DATASET RECORDS: Begin
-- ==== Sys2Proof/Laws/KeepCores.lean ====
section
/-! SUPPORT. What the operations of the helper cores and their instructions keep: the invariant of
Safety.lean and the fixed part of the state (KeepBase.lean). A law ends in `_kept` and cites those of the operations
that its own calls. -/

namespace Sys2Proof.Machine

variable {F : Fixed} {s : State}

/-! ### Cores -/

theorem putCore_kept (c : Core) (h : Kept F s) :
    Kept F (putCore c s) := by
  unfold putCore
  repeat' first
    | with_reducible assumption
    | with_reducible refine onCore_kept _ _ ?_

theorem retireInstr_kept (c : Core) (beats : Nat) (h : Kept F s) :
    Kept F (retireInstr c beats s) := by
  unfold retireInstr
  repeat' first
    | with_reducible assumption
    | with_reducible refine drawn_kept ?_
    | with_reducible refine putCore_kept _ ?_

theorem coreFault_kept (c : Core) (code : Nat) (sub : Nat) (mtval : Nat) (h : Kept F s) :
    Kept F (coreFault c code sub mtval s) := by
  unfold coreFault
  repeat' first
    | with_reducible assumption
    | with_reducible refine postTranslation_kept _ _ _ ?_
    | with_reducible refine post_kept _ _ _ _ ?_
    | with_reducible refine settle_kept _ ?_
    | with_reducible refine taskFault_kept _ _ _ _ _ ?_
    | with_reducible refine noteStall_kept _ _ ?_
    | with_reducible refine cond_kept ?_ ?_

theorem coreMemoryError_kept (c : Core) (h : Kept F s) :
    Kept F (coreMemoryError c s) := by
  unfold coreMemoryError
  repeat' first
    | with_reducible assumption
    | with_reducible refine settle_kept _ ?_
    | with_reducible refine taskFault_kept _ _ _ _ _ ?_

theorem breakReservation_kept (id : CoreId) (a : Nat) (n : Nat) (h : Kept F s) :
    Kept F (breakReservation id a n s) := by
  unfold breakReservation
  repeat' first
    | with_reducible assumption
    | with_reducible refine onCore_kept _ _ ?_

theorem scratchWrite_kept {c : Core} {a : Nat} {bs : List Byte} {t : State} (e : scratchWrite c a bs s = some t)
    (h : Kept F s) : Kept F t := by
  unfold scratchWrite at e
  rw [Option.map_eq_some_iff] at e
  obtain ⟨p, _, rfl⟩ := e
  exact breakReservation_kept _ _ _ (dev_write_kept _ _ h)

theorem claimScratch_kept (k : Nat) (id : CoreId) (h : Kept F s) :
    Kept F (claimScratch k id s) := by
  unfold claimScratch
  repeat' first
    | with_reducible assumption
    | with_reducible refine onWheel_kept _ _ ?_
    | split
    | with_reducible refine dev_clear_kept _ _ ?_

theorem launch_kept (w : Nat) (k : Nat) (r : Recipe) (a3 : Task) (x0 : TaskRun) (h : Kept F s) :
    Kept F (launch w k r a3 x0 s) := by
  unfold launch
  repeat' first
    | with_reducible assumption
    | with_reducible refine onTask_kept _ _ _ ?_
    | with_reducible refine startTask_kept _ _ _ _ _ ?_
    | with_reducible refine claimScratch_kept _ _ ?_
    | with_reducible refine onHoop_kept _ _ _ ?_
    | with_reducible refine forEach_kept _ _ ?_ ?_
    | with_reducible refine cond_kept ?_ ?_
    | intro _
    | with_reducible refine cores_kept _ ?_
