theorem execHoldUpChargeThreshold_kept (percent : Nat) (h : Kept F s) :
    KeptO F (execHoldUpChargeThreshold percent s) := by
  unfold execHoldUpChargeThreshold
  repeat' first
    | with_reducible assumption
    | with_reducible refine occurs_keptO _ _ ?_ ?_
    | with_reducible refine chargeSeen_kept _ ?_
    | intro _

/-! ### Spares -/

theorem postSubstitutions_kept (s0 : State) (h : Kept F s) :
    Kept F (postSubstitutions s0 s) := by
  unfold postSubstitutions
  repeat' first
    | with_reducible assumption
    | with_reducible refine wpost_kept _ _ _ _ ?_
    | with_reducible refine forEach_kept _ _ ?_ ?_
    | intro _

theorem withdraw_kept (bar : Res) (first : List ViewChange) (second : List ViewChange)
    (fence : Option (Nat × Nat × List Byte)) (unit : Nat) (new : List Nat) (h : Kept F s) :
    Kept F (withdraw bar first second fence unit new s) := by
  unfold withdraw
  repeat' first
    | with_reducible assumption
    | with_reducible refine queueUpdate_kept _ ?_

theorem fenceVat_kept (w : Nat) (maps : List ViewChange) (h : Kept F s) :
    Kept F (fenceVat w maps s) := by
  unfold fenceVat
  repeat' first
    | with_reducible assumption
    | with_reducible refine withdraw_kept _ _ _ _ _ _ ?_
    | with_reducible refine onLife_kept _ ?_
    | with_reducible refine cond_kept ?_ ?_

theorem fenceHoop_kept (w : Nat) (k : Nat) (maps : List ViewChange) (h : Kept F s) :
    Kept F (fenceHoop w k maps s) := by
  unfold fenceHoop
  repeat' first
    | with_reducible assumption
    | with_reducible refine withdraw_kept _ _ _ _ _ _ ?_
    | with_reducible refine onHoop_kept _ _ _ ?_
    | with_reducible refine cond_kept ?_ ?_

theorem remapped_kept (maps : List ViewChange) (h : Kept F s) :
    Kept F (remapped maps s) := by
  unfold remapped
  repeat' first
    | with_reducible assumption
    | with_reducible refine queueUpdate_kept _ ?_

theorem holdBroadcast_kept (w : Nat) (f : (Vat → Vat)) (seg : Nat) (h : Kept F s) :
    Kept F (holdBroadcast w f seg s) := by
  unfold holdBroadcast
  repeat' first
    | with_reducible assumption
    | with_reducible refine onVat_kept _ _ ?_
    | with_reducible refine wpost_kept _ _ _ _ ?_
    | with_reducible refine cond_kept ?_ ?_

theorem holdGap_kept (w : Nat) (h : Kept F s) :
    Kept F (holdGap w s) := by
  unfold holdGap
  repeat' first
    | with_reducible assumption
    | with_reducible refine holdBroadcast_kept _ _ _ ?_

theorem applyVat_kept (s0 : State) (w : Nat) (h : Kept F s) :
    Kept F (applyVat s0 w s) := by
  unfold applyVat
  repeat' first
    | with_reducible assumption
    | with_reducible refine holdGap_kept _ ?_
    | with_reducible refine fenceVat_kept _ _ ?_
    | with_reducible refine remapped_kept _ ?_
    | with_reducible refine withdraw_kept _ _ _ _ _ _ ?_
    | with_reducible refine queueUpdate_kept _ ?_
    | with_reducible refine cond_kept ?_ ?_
DATASET RECORDS: End
### WHAT THE EXERCISE ASKS
Please reproduce exactly the lines from the first one of the records above through the line containing "### Cores -/", both included, and nothing else.

### RESULT
-- ==== Sys2Proof/Laws/KeepCores.lean ====
section
/-! SUPPORT. What the operations of the helper cores and their instructions keep: the invariant of
Safety.lean and the fixed part of the state (KeepBase.lean). A law ends in `_kept` and cites those of the operations
that its own calls. -/

namespace Sys2Proof.Machine

variable {F : Fixed} {s : State}

/-! ### Cores -/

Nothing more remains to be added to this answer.